**What you will do**. The result should be an exact copy of the lines from the one with "0xF065 0xF0FF ∈ opcodeRows)⟩" through the last line of the data below, both included.

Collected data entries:
BEGIN
-- ==== Sys2Proof/Laws/PerInstr.lean ====
section
/-! SUPPORT. The per-instruction family EncodingMatchesRow: an instruction's word matches its row of 30_encoding.md R84,
and the row is one of the 35. -/

namespace Sys2Proof.Laws

open Sys2Proof

theorem nibble_and_ones (op : Nibble) : op &&& 15#4 = op := BitVec.and_allOnes

/-- The fixed bits of format NNN survive the mask 0xF000. -/
theorem formatNNN_and_mask (op : Nibble) (nnn : Addr12) : formatNNN op nnn &&& 0xF000 = op ++ (0#12 : Addr12) := by
  rw [formatNNN, show (0xF000 : Word) = (0xF#4 : Nibble) ++ (0x000#12 : Addr12) from rfl, BitVec.and_append]
  simp [nibble_and_ones]

theorem formatXKK_and_mask (op x : Nibble) (kk m : Byte) :
    formatXKK op x kk &&& ((0xF#4 ++ 0x0#4 : Byte) ++ m) = (op ++ (0x0#4 : Nibble)) ++ (kk &&& m) := by
  rw [formatXKK, BitVec.and_append, BitVec.and_append]
  simp [nibble_and_ones]

theorem formatXYN_and_mask (op x y n m : Nibble) :
    formatXYN op x y n &&& ((0xF#4 ++ 0x0#4 : Byte) ++ ((0x0#4 : Nibble) ++ m)) =
      (op ++ (0x0#4 : Nibble)) ++ ((0x0#4 : Nibble) ++ (n &&& m)) := by
  rw [formatXYN, BitVec.and_append, BitVec.and_append, BitVec.and_append]
  simp [nibble_and_ones]

theorem formatXKK_and_opMask (op x : Nibble) (kk : Byte) :
    formatXKK op x kk &&& 0xF000 = (op ++ (0x0#4 : Nibble)) ++ (0x00#8 : Byte) :=
  (formatXKK_and_mask op x kk 0x00).trans (by rw [show kk &&& 0x00 = 0 from BitVec.and_zero]; rfl)

theorem formatXYN_and_opMask (op x y n : Nibble) :
    formatXYN op x y n &&& 0xF000 = (op ++ (0x0#4 : Nibble)) ++ ((0x0#4 : Nibble) ++ (0x0#4 : Nibble)) :=
  (formatXYN_and_mask op x y n 0x0).trans (by rw [show n &&& 0x0 = 0 from BitVec.and_zero]; rfl)

def EncodingMatchesRow.Statement (i : Instr) : Prop :=
  i.wellFormed = true → (rowOf i).matches (encode i) = true ∧ rowOf i ∈ opcodeRows

theorem EncodingMatchesRow.cls : EncodingMatchesRow.Statement .cls :=
  fun _ => by decide

theorem EncodingMatchesRow.ret : EncodingMatchesRow.Statement .ret :=
  fun _ => by decide

theorem EncodingMatchesRow.sys (nnn : Addr12) : EncodingMatchesRow.Statement (.sys nnn) :=
  fun _ => ⟨beq_iff_eq.2 ((formatNNN_and_mask _ nnn).trans rfl), (by decide : OpcodeRow.mk 0x0000 0xF000 ∈ opcodeRows)⟩

theorem EncodingMatchesRow.jp (nnn : Addr12) : EncodingMatchesRow.Statement (.jp nnn) :=
  fun _ => ⟨beq_iff_eq.2 ((formatNNN_and_mask _ nnn).trans rfl), (by decide : OpcodeRow.mk 0x1000 0xF000 ∈ opcodeRows)⟩

theorem EncodingMatchesRow.call (nnn : Addr12) : EncodingMatchesRow.Statement (.call nnn) :=
  fun _ => ⟨beq_iff_eq.2 ((formatNNN_and_mask _ nnn).trans rfl), (by decide : OpcodeRow.mk 0x2000 0xF000 ∈ opcodeRows)⟩

theorem EncodingMatchesRow.seImm (x : Nibble) (kk : Byte) : EncodingMatchesRow.Statement (.seImm x kk) :=
  fun _ => ⟨beq_iff_eq.2 ((formatXKK_and_opMask _ x kk).trans rfl), (by decide : OpcodeRow.mk 0x3000 0xF000 ∈ opcodeRows)⟩

theorem EncodingMatchesRow.sneImm (x : Nibble) (kk : Byte) : EncodingMatchesRow.Statement (.sneImm x kk) :=
  fun _ => ⟨beq_iff_eq.2 ((formatXKK_and_opMask _ x kk).trans rfl), (by decide : OpcodeRow.mk 0x4000 0xF000 ∈ opcodeRows)⟩

theorem EncodingMatchesRow.seReg (x : Nibble) (y : Nibble) : EncodingMatchesRow.Statement (.seReg x y) :=
  fun _ => ⟨beq_iff_eq.2 ((formatXYN_and_mask _ x y _ 0xF).trans rfl), (by decide : OpcodeRow.mk 0x5000 0xF00F ∈ opcodeRows)⟩

theorem EncodingMatchesRow.ldImm (x : Nibble) (kk : Byte) : EncodingMatchesRow.Statement (.ldImm x kk) :=
  fun _ => ⟨beq_iff_eq.2 ((formatXKK_and_opMask _ x kk).trans rfl), (by decide : OpcodeRow.mk 0x6000 0xF000 ∈ opcodeRows)⟩

theorem EncodingMatchesRow.addImm (x : Nibble) (kk : Byte) : EncodingMatchesRow.Statement (.addImm x kk) :=
  fun _ => ⟨beq_iff_eq.2 ((formatXKK_and_opMask _ x kk).trans rfl), (by decide : OpcodeRow.mk 0x7000 0xF000 ∈ opcodeRows)⟩

theorem EncodingMatchesRow.ldReg (x : Nibble) (y : Nibble) : EncodingMatchesRow.Statement (.ldReg x y) :=
  fun _ => ⟨beq_iff_eq.2 ((formatXYN_and_mask _ x y _ 0xF).trans rfl), (by decide : OpcodeRow.mk 0x8000 0xF00F ∈ opcodeRows)⟩

theorem EncodingMatchesRow.or (x : Nibble) (y : Nibble) : EncodingMatchesRow.Statement (.or x y) :=
  fun _ => ⟨beq_iff_eq.2 ((formatXYN_and_mask _ x y _ 0xF).trans rfl), (by decide : OpcodeRow.mk 0x8001 0xF00F ∈ opcodeRows)⟩

theorem EncodingMatchesRow.and (x : Nibble) (y : Nibble) : EncodingMatchesRow.Statement (.and x y) :=
  fun _ => ⟨beq_iff_eq.2 ((formatXYN_and_mask _ x y _ 0xF).trans rfl), (by decide : OpcodeRow.mk 0x8002 0xF00F ∈ opcodeRows)⟩

theorem EncodingMatchesRow.xor (x : Nibble) (y : Nibble) : EncodingMatchesRow.Statement (.xor x y) :=
  fun _ => ⟨beq_iff_eq.2 ((formatXYN_and_mask _ x y _ 0xF).trans rfl), (by decide : OpcodeRow.mk 0x8003 0xF00F ∈ opcodeRows)⟩

theorem EncodingMatchesRow.addReg (x : Nibble) (y : Nibble) : EncodingMatchesRow.Statement (.addReg x y) :=
  fun _ => ⟨beq_iff_eq.2 ((formatXYN_and_mask _ x y _ 0xF).trans rfl), (by decide : OpcodeRow.mk 0x8004 0xF00F ∈ opcodeRows)⟩

theorem EncodingMatchesRow.sub (x : Nibble) (y : Nibble) : EncodingMatchesRow.Statement (.sub x y) :=
  fun _ => ⟨beq_iff_eq.2 ((formatXYN_and_mask _ x y _ 0xF).trans rfl), (by decide : OpcodeRow.mk 0x8005 0xF00F ∈ opcodeRows)⟩

theorem EncodingMatchesRow.shr (x : Nibble) (y : Nibble) : EncodingMatchesRow.Statement (.shr x y) :=
  fun _ => ⟨beq_iff_eq.2 ((formatXYN_and_mask _ x y _ 0xF).trans rfl), (by decide : OpcodeRow.mk 0x8006 0xF00F ∈ opcodeRows)⟩

theorem EncodingMatchesRow.subn (x : Nibble) (y : Nibble) : EncodingMatchesRow.Statement (.subn x y) :=
  fun _ => ⟨beq_iff_eq.2 ((formatXYN_and_mask _ x y _ 0xF).trans rfl), (by decide : OpcodeRow.mk 0x8007 0xF00F ∈ opcodeRows)⟩

theorem EncodingMatchesRow.shl (x : Nibble) (y : Nibble) : EncodingMatchesRow.Statement (.shl x y) :=
  fun _ => ⟨beq_iff_eq.2 ((formatXYN_and_mask _ x y _ 0xF).trans rfl), (by decide : OpcodeRow.mk 0x800E 0xF00F ∈ opcodeRows)⟩

theorem EncodingMatchesRow.sneReg (x : Nibble) (y : Nibble) : EncodingMatchesRow.Statement (.sneReg x y) :=
  fun _ => ⟨beq_iff_eq.2 ((formatXYN_and_mask _ x y _ 0xF).trans rfl), (by decide : OpcodeRow.mk 0x9000 0xF00F ∈ opcodeRows)⟩

theorem EncodingMatchesRow.ldI (nnn : Addr12) : EncodingMatchesRow.Statement (.ldI nnn) :=
  fun _ => ⟨beq_iff_eq.2 ((formatNNN_and_mask _ nnn).trans rfl), (by decide : OpcodeRow.mk 0xA000 0xF000 ∈ opcodeRows)⟩

theorem EncodingMatchesRow.jpV0 (nnn : Addr12) : EncodingMatchesRow.Statement (.jpV0 nnn) :=
  fun _ => ⟨beq_iff_eq.2 ((formatNNN_and_mask _ nnn).trans rfl), (by decide : OpcodeRow.mk 0xB000 0xF000 ∈ opcodeRows)⟩

theorem EncodingMatchesRow.rnd (x : Nibble) (kk : Byte) : EncodingMatchesRow.Statement (.rnd x kk) :=
  fun _ => ⟨beq_iff_eq.2 ((formatXKK_and_opMask _ x kk).trans rfl), (by decide : OpcodeRow.mk 0xC000 0xF000 ∈ opcodeRows)⟩

theorem EncodingMatchesRow.drw (x : Nibble) (y : Nibble) (n : Nibble) : EncodingMatchesRow.Statement (.drw x y n) :=
  fun _ => ⟨beq_iff_eq.2 ((formatXYN_and_opMask _ x y n).trans rfl), (by decide : OpcodeRow.mk 0xD000 0xF000 ∈ opcodeRows)⟩

theorem EncodingMatchesRow.skp (x : Nibble) : EncodingMatchesRow.Statement (.skp x) :=
  fun _ => ⟨beq_iff_eq.2 ((formatXKK_and_mask _ x _ 0xFF).trans rfl), (by decide : OpcodeRow.mk 0xE09E 0xF0FF ∈ opcodeRows)⟩

theorem EncodingMatchesRow.sknp (x : Nibble) : EncodingMatchesRow.Statement (.sknp x) :=
  fun _ => ⟨beq_iff_eq.2 ((formatXKK_and_mask _ x _ 0xFF).trans rfl), (by decide : OpcodeRow.mk 0xE0A1 0xF0FF ∈ opcodeRows)⟩

theorem EncodingMatchesRow.ldVxDt (x : Nibble) : EncodingMatchesRow.Statement (.ldVxDt x) :=
  fun _ => ⟨beq_iff_eq.2 ((formatXKK_and_mask _ x _ 0xFF).trans rfl), (by decide : OpcodeRow.mk 0xF007 0xF0FF ∈ opcodeRows)⟩

theorem EncodingMatchesRow.ldVxK (x : Nibble) : EncodingMatchesRow.Statement (.ldVxK x) :=
  fun _ => ⟨beq_iff_eq.2 ((formatXKK_and_mask _ x _ 0xFF).trans rfl), (by decide : OpcodeRow.mk 0xF00A 0xF0FF ∈ opcodeRows)⟩

theorem EncodingMatchesRow.ldDtVx (x : Nibble) : EncodingMatchesRow.Statement (.ldDtVx x) :=
  fun _ => ⟨beq_iff_eq.2 ((formatXKK_and_mask _ x _ 0xFF).trans rfl), (by decide : OpcodeRow.mk 0xF015 0xF0FF ∈ opcodeRows)⟩

theorem EncodingMatchesRow.ldStVx (x : Nibble) : EncodingMatchesRow.Statement (.ldStVx x) :=
  fun _ => ⟨beq_iff_eq.2 ((formatXKK_and_mask _ x _ 0xFF).trans rfl), (by decide : OpcodeRow.mk 0xF018 0xF0FF ∈ opcodeRows)⟩

theorem EncodingMatchesRow.addIVx (x : Nibble) : EncodingMatchesRow.Statement (.addIVx x) :=
  fun _ => ⟨beq_iff_eq.2 ((formatXKK_and_mask _ x _ 0xFF).trans rfl), (by decide : OpcodeRow.mk 0xF01E 0xF0FF ∈ opcodeRows)⟩

theorem EncodingMatchesRow.ldFVx (x : Nibble) : EncodingMatchesRow.Statement (.ldFVx x) :=
  fun _ => ⟨beq_iff_eq.2 ((formatXKK_and_mask _ x _ 0xFF).trans rfl), (by decide : OpcodeRow.mk 0xF029 0xF0FF ∈ opcodeRows)⟩

theorem EncodingMatchesRow.ldBVx (x : Nibble) : EncodingMatchesRow.Statement (.ldBVx x) :=
  fun _ => ⟨beq_iff_eq.2 ((formatXKK_and_mask _ x _ 0xFF).trans rfl), (by decide : OpcodeRow.mk 0xF033 0xF0FF ∈ opcodeRows)⟩

theorem EncodingMatchesRow.ldMemVx (x : Nibble) : EncodingMatchesRow.Statement (.ldMemVx x) :=
  fun _ => ⟨beq_iff_eq.2 ((formatXKK_and_mask _ x _ 0xFF).trans rfl), (by decide : OpcodeRow.mk 0xF055 0xF0FF ∈ opcodeRows)⟩

theorem EncodingMatchesRow.ldVxMem (x : Nibble) : EncodingMatchesRow.Statement (.ldVxMem x) :=
  fun _ => ⟨beq_iff_eq.2 ((formatXKK_and_mask _ x _ 0xFF).trans rfl), (by decide : OpcodeRow.mk 0xF065 0xF0FF ∈ opcodeRows)⟩

end Sys2Proof.Laws
end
END
**Solution for this exercise**.
  fun _ => ⟨beq_iff_eq.2 ((formatXKK_and_mask _ x _ 0xFF).trans rfl), (by decide : OpcodeRow.mk 0xF065 0xF0FF ∈ opcodeRows)⟩

end Sys2Proof.Laws
end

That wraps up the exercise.